My holiday read this Easter, ‘Stolen Focus’ by Johann Hari, included a chapter on the importance of pushing ourselves with challenges, not something completely alien necessarily but more to pursue an interest to the edge of our comfort zone. To do this we need uninterrupted focus, something the author claims we are losing and which is a necessary part of wellbeing and strong mental health.
Our value for this term, over and above our over-arching value of kindness and treating others as we would wish to be treated, is focused on skills for the future. I suspect girls will not know how lucky they are with their music, dance, art, photography, textiles, DT, sport – all examples of challenges that we can only improve on with dedicated, uninterrupted focus that is enabled by studying these things at school.
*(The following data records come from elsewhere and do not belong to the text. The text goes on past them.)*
/-- A granted whole-word write outside the locked image region is what its word holds, with valid check bits, and every
other word and bank keeps its contents (R462, R549). A granted read changes no contents: SECDED finds the wrong bits of
the word, those the array upsets in this access among them; a clean word is returned, one wrong bit is corrected,
counted and queued for write-back, and more count as uncorrectable, three or more by the model's choice, log entry 90
(R461, R462, R464 to R466). With the port free, the core's write of a word drops the DMA's of the same word (R467, R469,
R470). SRAM_WRITE_BACK in a free cycle writes the corrected word (R465). -/
def Obligations.SramServes : Prop :=
  (∀ (s : State) (d w v f : Nat) (q : Requester), d < s.dies →
    reqOk { who := q, word := w, op := .write v, flips := f } = true →
    portFree s d [{ who := q, word := w, op := .write v, flips := f }] → s.serves d q = true →
    ((s.bank d).locked && Config.imageWord d w) = false →
    yields (exec (.sramRequest d [{ who := q, word := w, op := .write v, flips := f }]) s) fun t =>
      (t.bank d).word d w = v ∧ (t.bank d).wrong w = 0 ∧ (∀ x, x ≠ w → (t.bank d).word d x = (s.bank d).word d x) ∧
      (∀ n, n ≠ d → t.bank n = s.bank n)) ∧
  (∀ (s : State) (d w f : Nat) (q : Requester), partOk s → d < s.dies → w < sramWords → f < 2 ^ 39 →
    portFree s d [{ who := q, word := w, op := .read, flips := f }] → s.serves d q = true →
    yields (exec (.sramRequest d [{ who := q, word := w, op := .read, flips := f }]) s) fun t =>
      let r := (s.bank d).upset w f
      (∀ n x, (t.bank n).word n x = (s.bank n).word n x) ∧
      (if ones39 (r.wrong w) = 0 then (t.bank d).dataOut = r.word d w
       else if ones39 (r.wrong w) = 1 then
        (t.bank d).dataOut = r.word d w ∧ (r.wb = none → (t.bank d).wb = some (w, r.word d w)) ∧
        t.g (K.die_SRAM_CE_COUNT d) = wrap32 (s.g (K.die_SRAM_CE_COUNT d) + 1)
       else bitSet t (K.die_SRAM_STAT d) srUE_SEEN ∧
        t.g (K.die_SRAM_UE_COUNT d) = wrap32 (s.g (K.die_SRAM_UE_COUNT d) + 1))) ∧
  (∀ (s : State) (d w v u : Nat), partOk s → d < s.dies → w < sramWords → v < two32 → u < two32 →
    portFree s d [{ who := .dma, word := w, op := .write u }, { who := .core, word := w, op := .write v }] →
    s.serves d .core = true → ((s.bank d).locked && Config.imageWord d w) = false →
    yields (exec (.sramRequest d [{ who := .dma, word := w, op := .write u },
        { who := .core, word := w, op := .write v }]) s) fun t =>
      (t.bank d).word d w = v ∧
      t.g (K.die_WLOST_DMA_COUNT d) = wrap32 (s.g (K.die_WLOST_DMA_COUNT d) + 1)) ∧
  (∀ (s : State) (d w v : Nat), partOk s → d < s.dies → (s.bank d).wb = some (w, v) → portFree s d [] →
    s.requestComing d = false → (s.die d).march ≠ 1 → s.pstate d < 2 →
    yields (exec (.sramWriteBack d) s) fun t =>
      (t.bank d).word d w = v ∧ (t.bank d).wrong w = 0 ∧ (t.bank d).wb = none ∧
      bitClear t (K.die_SRAM_STAT d) srWB_PEND)

-- the kiln log's readout, the loop output and the inputs

/-- LOG_ENTRY_ACCEPT, with room in the ledger buffer and no die of a lower number to take first, gives the oldest entry
of a die's queue the next LOG_NO, holds it and puts it into the buffer, and a declaration counts FAULT_COUNT and shows
in LAST_SERIAL (R696, R698, R700). DIE_TEMP_MEASURE on a running die shows the temperature, and the third hot one in a
row declares over-temperature (R695). LOG_READ answers 0x08000024 while the log is empty, and the selected entries, 32
bytes each, from LOG_SEL on, those accepted later in its cycle among them (R705, R711). An accepted LOG_RELEASE
unfreezes the log, and the first chip-level declaration accepted in its cycle freezes it again (R704, R711). -/
def Obligations.KilnLog : Prop :=
  ((∀ (s : State) (d : Nat) (e : LogEnt) (rest : List LogEnt), d < s.dies → (s.die d).logQ = e :: rest →
     s.queueReady d = true → s.lowerLog d = false → s.ledger.log.length < 2 →
     yields (exec (.logEntryAccept d) s) fun t =>
       t.g K.log_LOG_LAST = nextLogNo (s.g K.log_LOG_LAST) ∧
       t.ledger.log = s.ledger.log ++ [nextLogNo (s.g K.log_LOG_LAST)] ∧
       (∃ x ∈ t.klog, x.no = nextLogNo (s.g K.log_LOG_LAST) ∧ x.event = e.event ∧ x.cyc = e.cyc ∧
         x.serial = e.serial ∧ x.data = e.data) ∧
       (e.kind = 1 → t.g K.log_FAULT_COUNT = wrap32 (s.g K.log_FAULT_COUNT + 1) ∧
         t.g K.log_LAST_SERIAL = e.serial)) ∧
   (∀ (s : State) (d : Nat) (temp : Int), partOk s → d < s.dies → -32768 ≤ temp → temp ≤ 32767 →
     (s.die d).up = true → s.pstate d ≤ 2 →
     yields (exec (.dieTempMeasure d temp) s) fun t =>
       t.g (K.die_DIE_TEMP d) = ofSigned 16 temp ∧
       (12500 ≤ temp → (s.die d).otSerial = 0 → 2 ≤ (s.die d).hot →
         (t.die d).otSerial = s.nextSerial d ∧ t.g (K.die_OT_COUNT d) = wrap32 (s.g (K.die_OT_COUNT d) + 1)))) ∧
  ((∀ (s : State) (who : Orig), who ≠ .boundary → s.serving = true →
     yields (exec (.logRead who) s) fun t =>
       let c := s.logSelOf who
       let a := State.logAhead s.pending s
       (a.g K.log_LOG_LAST = 0 → t.resp = abNoData ∧ t.respData = []) ∧
       (a.g K.log_LOG_LAST ≠ 0 → c.1 ≠ 0 → a.g K.log_LOG_FIRST ≤ c.1 → c.1 ≤ a.g K.log_LOG_LAST →
         t.resp = 0 ∧ t.respData.length = 32 * min c.2 (a.g K.log_LOG_LAST + 1 - c.1))) ∧
   (∀ (s : State) (who : Orig) (v : Nat), v < two32 → accepts s who K.log_LOG_RELEASE (leBytes 4 v) →
     yields (exec (.logRelease who v) s) fun t => t.logRead = [] ∧
       match s.klog.find? (fun e => e.chipDecl && decide (e.at_ = s.cyc)) with
       | none => bitClear t K.log_LOG_STAT lgFROZEN ∧ t.g K.log_FREEZE_NO = 0
       | some f => bitSet t K.log_LOG_STAT lgFROZEN ∧ t.g K.log_FREEZE_NO = f.no))

/-- LOOP_SLEW_MOVE of a measuring output, with D0 in RUN or IDLE, moves LOOP_OUT towards its target by at most LOOP_SLEW
codes; a LOOP_SET written in this cycle does not count yet, a firing that applies in it does (R650, R652, R660).
LOOP_MEASURE shows in LOOP_MEAS (R653), and the hundredth measurement in a row out of tolerance sets MISMATCH (R654). A
change of the levels at a running die's balls shows in GP_IN (R576). -/
def Obligations.LoopAndInputs : Prop :=
  (∀ s : State, s.cyc % 1024 = 0 → s.d0Clock = true → s.pstate 0 ≤ 1 → s.loopMode = 0 → s.inForce.loopMode = 0 →
    yields (exec .loopSlewMove s) fun t =>
      let target := if s.loop.wroteAt = s.cyc + 1 then s.loop.oldTarget else s.inForce.loopTarget
      t.g K.loop_LOOP_OUT =
        (if s.g K.loop_LOOP_OUT < target then min target (s.g K.loop_LOOP_OUT + s.g K.sag_LOOP_SLEW)
         else max target (s.g K.loop_LOOP_OUT - s.g K.sag_LOOP_SLEW))) ∧
  (∀ (s : State) (ua : Nat), s.d0Clock = true →
    yields (exec (.loopMeasure ua) s) fun t =>
      t.g K.loop_LOOP_MEAS = min ua 65535 ∧
      (s.g K.loop_LOOP_EN ≠ 0 → bitClear s K.loop_LOOP_STAT lpSLEWING → s.loop.slewEnd = 0 →
        s.loopOff (min ua 65535) = true → 99 ≤ s.loop.bad → bitSet t K.loop_LOOP_STAT lpMISMATCH)) ∧
  (∀ (s : State) (d v : Nat), partOk s → d < s.dies → v < 16 → (s.die d).up = true → s.pstate d ≤ 2 →
    s.lanternOnly d = false →
    yields (exec (.gpioInputChange d v) s) fun t => t.g (K.die_GP_IN d) = v)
I also suspect they may not realise how beneficial these are to their mental health.
So what is stealing our focus? Tech obviously dominates much of the book but not for the purpose of self-flagellation. Yes, we need to control our use of it (no more so than now as we start the exam season) by: keeping our phone away from us when revising; removing distracting apps that encourage rabbit hole binging; and controlling our notifications so they do not interrupt our flow. However, Hari also calls for tech companies to reconsider their business plans: should it be all about profit or could the enabling, empowering benefits of technological advantages be the driver?
When my youngest child was born a few months after my scraping a pass in my piano exam it felt as though the circle of life was complete. What I now also recognise is that my total focus on learning and retaining some fiendishly difficult (to me) pieces had helped me heal. It was a skill for the future that I have returned to regularly and one which I hope to encourage your daughters to consider when we have our focus week later this term.